WHAT IS EXPECTED — Write every entry out again, exactly as given.

(Stored data entries)
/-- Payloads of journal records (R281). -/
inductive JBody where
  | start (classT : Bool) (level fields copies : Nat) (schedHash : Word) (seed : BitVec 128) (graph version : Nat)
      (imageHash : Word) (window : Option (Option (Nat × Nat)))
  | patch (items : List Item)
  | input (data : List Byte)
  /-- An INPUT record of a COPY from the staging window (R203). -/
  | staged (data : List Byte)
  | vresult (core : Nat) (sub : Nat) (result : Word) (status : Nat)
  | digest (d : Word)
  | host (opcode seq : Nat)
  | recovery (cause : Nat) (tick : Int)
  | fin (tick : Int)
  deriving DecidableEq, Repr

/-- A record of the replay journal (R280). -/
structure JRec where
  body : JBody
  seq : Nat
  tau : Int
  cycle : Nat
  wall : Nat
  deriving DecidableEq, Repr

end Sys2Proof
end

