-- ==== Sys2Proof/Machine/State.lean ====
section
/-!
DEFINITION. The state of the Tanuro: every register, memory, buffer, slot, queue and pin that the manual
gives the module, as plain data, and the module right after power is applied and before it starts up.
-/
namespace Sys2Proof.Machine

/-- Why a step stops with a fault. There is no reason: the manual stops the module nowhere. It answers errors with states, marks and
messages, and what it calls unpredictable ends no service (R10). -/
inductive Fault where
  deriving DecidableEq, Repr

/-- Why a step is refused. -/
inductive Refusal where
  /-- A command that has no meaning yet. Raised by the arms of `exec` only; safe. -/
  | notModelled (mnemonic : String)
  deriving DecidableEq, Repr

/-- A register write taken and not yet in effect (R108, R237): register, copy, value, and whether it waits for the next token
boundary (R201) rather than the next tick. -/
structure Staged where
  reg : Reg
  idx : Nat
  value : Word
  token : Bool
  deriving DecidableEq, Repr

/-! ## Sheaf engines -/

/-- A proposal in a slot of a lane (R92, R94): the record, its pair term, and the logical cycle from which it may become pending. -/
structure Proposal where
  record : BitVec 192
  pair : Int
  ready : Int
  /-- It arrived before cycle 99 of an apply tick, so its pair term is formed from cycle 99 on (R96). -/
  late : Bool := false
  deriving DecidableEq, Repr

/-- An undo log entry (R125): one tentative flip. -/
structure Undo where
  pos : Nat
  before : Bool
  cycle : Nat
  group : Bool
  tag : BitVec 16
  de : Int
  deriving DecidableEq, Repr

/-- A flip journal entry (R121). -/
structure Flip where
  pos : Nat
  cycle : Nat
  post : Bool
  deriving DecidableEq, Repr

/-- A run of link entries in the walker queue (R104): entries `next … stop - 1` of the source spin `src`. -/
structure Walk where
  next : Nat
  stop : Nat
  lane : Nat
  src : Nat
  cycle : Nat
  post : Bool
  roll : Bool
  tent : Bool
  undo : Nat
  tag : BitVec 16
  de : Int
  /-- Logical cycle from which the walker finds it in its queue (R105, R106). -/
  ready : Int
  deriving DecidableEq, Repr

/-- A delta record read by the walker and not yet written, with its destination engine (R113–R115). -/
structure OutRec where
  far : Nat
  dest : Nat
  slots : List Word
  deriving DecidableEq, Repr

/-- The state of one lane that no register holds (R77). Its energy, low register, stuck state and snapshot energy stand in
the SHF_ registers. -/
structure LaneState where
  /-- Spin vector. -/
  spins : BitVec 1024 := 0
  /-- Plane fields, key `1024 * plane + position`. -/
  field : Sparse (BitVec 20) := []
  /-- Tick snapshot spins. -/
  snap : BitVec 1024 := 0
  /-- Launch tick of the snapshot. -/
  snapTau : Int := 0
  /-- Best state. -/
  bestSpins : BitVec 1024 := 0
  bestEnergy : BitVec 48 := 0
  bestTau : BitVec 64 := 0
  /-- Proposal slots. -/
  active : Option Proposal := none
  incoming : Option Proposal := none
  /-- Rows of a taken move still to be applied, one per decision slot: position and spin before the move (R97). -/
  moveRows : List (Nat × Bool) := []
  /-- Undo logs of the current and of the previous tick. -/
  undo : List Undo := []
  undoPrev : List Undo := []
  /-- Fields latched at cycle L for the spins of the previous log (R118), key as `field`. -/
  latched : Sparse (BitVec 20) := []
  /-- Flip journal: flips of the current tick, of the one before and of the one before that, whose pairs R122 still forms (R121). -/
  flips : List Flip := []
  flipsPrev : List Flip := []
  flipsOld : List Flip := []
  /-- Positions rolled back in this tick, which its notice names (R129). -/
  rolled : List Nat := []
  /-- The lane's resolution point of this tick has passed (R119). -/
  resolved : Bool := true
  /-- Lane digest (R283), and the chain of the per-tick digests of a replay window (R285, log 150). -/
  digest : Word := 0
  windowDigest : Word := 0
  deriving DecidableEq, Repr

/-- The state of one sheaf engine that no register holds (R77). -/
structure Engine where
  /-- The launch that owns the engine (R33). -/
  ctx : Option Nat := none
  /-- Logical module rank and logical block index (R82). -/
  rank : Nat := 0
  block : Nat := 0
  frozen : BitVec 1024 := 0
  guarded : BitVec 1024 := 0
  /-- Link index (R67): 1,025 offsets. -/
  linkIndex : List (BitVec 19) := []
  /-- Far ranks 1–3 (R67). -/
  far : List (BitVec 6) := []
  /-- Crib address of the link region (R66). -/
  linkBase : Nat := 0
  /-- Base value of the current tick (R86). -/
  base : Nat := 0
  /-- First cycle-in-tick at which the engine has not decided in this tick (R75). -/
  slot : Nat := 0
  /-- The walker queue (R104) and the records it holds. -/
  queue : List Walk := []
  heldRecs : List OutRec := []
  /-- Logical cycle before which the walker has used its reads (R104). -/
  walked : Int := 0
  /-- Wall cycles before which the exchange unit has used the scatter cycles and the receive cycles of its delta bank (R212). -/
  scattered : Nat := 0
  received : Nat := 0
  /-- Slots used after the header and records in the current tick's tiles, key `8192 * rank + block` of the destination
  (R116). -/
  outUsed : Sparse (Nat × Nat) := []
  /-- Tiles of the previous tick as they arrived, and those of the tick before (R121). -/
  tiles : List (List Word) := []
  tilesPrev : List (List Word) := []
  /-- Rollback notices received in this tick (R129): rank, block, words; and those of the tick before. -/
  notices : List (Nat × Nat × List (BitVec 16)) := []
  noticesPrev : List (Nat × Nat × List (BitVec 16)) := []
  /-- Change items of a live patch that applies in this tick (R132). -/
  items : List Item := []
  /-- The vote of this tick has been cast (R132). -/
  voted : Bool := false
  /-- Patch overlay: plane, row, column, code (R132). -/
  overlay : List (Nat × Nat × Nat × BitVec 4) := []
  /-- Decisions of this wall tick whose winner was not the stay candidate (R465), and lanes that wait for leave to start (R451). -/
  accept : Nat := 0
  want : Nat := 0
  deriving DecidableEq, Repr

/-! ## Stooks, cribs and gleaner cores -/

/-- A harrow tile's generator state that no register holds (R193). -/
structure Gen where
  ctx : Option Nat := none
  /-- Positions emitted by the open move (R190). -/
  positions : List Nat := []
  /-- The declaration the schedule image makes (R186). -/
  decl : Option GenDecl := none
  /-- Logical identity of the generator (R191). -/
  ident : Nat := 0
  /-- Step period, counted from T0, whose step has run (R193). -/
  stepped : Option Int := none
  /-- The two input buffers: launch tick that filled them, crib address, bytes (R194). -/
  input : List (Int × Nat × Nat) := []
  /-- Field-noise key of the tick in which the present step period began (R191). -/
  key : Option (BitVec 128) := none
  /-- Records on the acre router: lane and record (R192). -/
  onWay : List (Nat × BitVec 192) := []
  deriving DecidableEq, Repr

EXERCISE SOLUTION —
/-- Payloads of journal records (R281). -/
inductive JBody where
  | start (classT : Bool) (level fields copies : Nat) (schedHash : Word) (seed : BitVec 128) (graph version : Nat)
      (imageHash : Word) (window : Option (Option (Nat × Nat)))
  | patch (items : List Item)
  | input (data : List Byte)
  /-- An INPUT record of a COPY from the staging window (R203). -/
  | staged (data : List Byte)
  | vresult (core : Nat) (sub : Nat) (result : Word) (status : Nat)
  | digest (d : Word)
  | host (opcode seq : Nat)
  | recovery (cause : Nat) (tick : Int)
  | fin (tick : Int)
  deriving DecidableEq, Repr

/-- A record of the replay journal (R280). -/
structure JRec where
  body : JBody
  seq : Nat
  tau : Int
  cycle : Nat
  wall : Nat
  deriving DecidableEq, Repr

end Sys2Proof
end

-- ==== Sys2Proof/Machine/State.lean ====
section
/-!
DEFINITION. The state of the Tanuro: every register, memory, buffer, slot, queue and pin that the manual
gives the module, as plain data, and the module right after power is applied and before it starts up.
-/
namespace Sys2Proof.Machine

/-- Why a step stops with a fault. There is no reason: the manual stops the module nowhere. It answers errors with states, marks and
messages, and what it calls unpredictable ends no service (R10). -/
inductive Fault where
  deriving DecidableEq, Repr

/-- Why a step is refused. -/
inductive Refusal where
  /-- A command that has no meaning yet. Raised by the arms of `exec` only; safe. -/
  | notModelled (mnemonic : String)
  deriving DecidableEq, Repr

/-- A register write taken and not yet in effect (R108, R237): register, copy, value, and whether it waits for the next token
boundary (R201) rather than the next tick. -/
structure Staged where
  reg : Reg
  idx : Nat
  value : Word
  token : Bool
  deriving DecidableEq, Repr

/-! ## Sheaf engines -/

/-- A proposal in a slot of a lane (R92, R94): the record, its pair term, and the logical cycle from which it may become pending. -/
structure Proposal where
  record : BitVec 192
  pair : Int
  ready : Int
  /-- It arrived before cycle 99 of an apply tick, so its pair term is formed from cycle 99 on (R96). -/
  late : Bool := false
  deriving DecidableEq, Repr

/-- An undo log entry (R125): one tentative flip. -/
structure Undo where
  pos : Nat
  before : Bool
  cycle : Nat
  group : Bool
  tag : BitVec 16
  de : Int
  deriving DecidableEq, Repr

/-- A flip journal entry (R121). -/
structure Flip where
  pos : Nat
  cycle : Nat
  post : Bool
  deriving DecidableEq, Repr

/-- A run of link entries in the walker queue (R104): entries `next … stop - 1` of the source spin `src`. -/
structure Walk where
  next : Nat
  stop : Nat
  lane : Nat
  src : Nat
  cycle : Nat
  post : Bool
  roll : Bool
  tent : Bool
  undo : Nat
  tag : BitVec 16
  de : Int
  /-- Logical cycle from which the walker finds it in its queue (R105, R106). -/
  ready : Int
  deriving DecidableEq, Repr

/-- A delta record read by the walker and not yet written, with its destination engine (R113–R115). -/
structure OutRec where
  far : Nat
  dest : Nat
  slots : List Word
  deriving DecidableEq, Repr

/-- The state of one lane that no register holds (R77). Its energy, low register, stuck state and snapshot energy stand in
the SHF_ registers. -/
structure LaneState where
  /-- Spin vector. -/
  spins : BitVec 1024 := 0
  /-- Plane fields, key `1024 * plane + position`. -/
  field : Sparse (BitVec 20) := []
  /-- Tick snapshot spins. -/
  snap : BitVec 1024 := 0
  /-- Launch tick of the snapshot. -/
  snapTau : Int := 0
  /-- Best state. -/
  bestSpins : BitVec 1024 := 0
  bestEnergy : BitVec 48 := 0
  bestTau : BitVec 64 := 0
  /-- Proposal slots. -/
  active : Option Proposal := none
  incoming : Option Proposal := none
  /-- Rows of a taken move still to be applied, one per decision slot: position and spin before the move (R97). -/
  moveRows : List (Nat × Bool) := []
  /-- Undo logs of the current and of the previous tick. -/
  undo : List Undo := []
  undoPrev : List Undo := []
  /-- Fields latched at cycle L for the spins of the previous log (R118), key as `field`. -/
  latched : Sparse (BitVec 20) := []
  /-- Flip journal: flips of the current tick, of the one before and of the one before that, whose pairs R122 still forms (R121). -/
  flips : List Flip := []
  flipsPrev : List Flip := []
  flipsOld : List Flip := []
  /-- Positions rolled back in this tick, which its notice names (R129). -/
  rolled : List Nat := []
  /-- The lane's resolution point of this tick has passed (R119). -/
  resolved : Bool := true
  /-- Lane digest (R283), and the chain of the per-tick digests of a replay window (R285, log 150). -/
  digest : Word := 0
  windowDigest : Word := 0
  deriving DecidableEq, Repr

/-- The state of one sheaf engine that no register holds (R77). -/
structure Engine where
  /-- The launch that owns the engine (R33). -/
  ctx : Option Nat := none
  /-- Logical module rank and logical block index (R82). -/
  rank : Nat := 0
  block : Nat := 0
  frozen : BitVec 1024 := 0
  guarded : BitVec 1024 := 0
  /-- Link index (R67): 1,025 offsets. -/
  linkIndex : List (BitVec 19) := []
  /-- Far ranks 1–3 (R67). -/
  far : List (BitVec 6) := []
  /-- Crib address of the link region (R66). -/
  linkBase : Nat := 0
  /-- Base value of the current tick (R86). -/
  base : Nat := 0
  /-- First cycle-in-tick at which the engine has not decided in this tick (R75). -/
  slot : Nat := 0
  /-- The walker queue (R104) and the records it holds. -/
  queue : List Walk := []
  heldRecs : List OutRec := []
  /-- Logical cycle before which the walker has used its reads (R104). -/
  walked : Int := 0
  /-- Wall cycles before which the exchange unit has used the scatter cycles and the receive cycles of its delta bank (R212). -/
  scattered : Nat := 0
  received : Nat := 0
  /-- Slots used after the header and records in the current tick's tiles, key `8192 * rank + block` of the destination
  (R116). -/
  outUsed : Sparse (Nat × Nat) := []
  /-- Tiles of the previous tick as they arrived, and those of the tick before (R121). -/
  tiles : List (List Word) := []
  tilesPrev : List (List Word) := []
  /-- Rollback notices received in this tick (R129): rank, block, words; and those of the tick before. -/
  notices : List (Nat × Nat × List (BitVec 16)) := []
  noticesPrev : List (Nat × Nat × List (BitVec 16)) := []
  /-- Change items of a live patch that applies in this tick (R132). -/
  items : List Item := []
  /-- The vote of this tick has been cast (R132). -/
  voted : Bool := false
  /-- Patch overlay: plane, row, column, code (R132). -/
  overlay : List (Nat × Nat × Nat × BitVec 4) := []
  /-- Decisions of this wall tick whose winner was not the stay candidate (R465), and lanes that wait for leave to start (R451). -/
  accept : Nat := 0
  want : Nat := 0
  deriving DecidableEq, Repr

/-! ## Stooks, cribs and gleaner cores -/

/-- A harrow tile's generator state that no register holds (R193). -/
structure Gen where
  ctx : Option Nat := none
  /-- Positions emitted by the open move (R190). -/
  positions : List Nat := []
  /-- The declaration the schedule image makes (R186). -/
  decl : Option GenDecl := none
  /-- Logical identity of the generator (R191). -/
  ident : Nat := 0
  /-- Step period, counted from T0, whose step has run (R193). -/
  stepped : Option Int := none
  /-- The two input buffers: launch tick that filled them, crib address, bytes (R194). -/
  input : List (Int × Nat × Nat) := []
  /-- Field-noise key of the tick in which the present step period began (R191). -/
  key : Option (BitVec 128) := none
  /-- Records on the acre router: lane and record (R192). -/
  onWay : List (Nat × BitVec 192) := []
  deriving DecidableEq, Repr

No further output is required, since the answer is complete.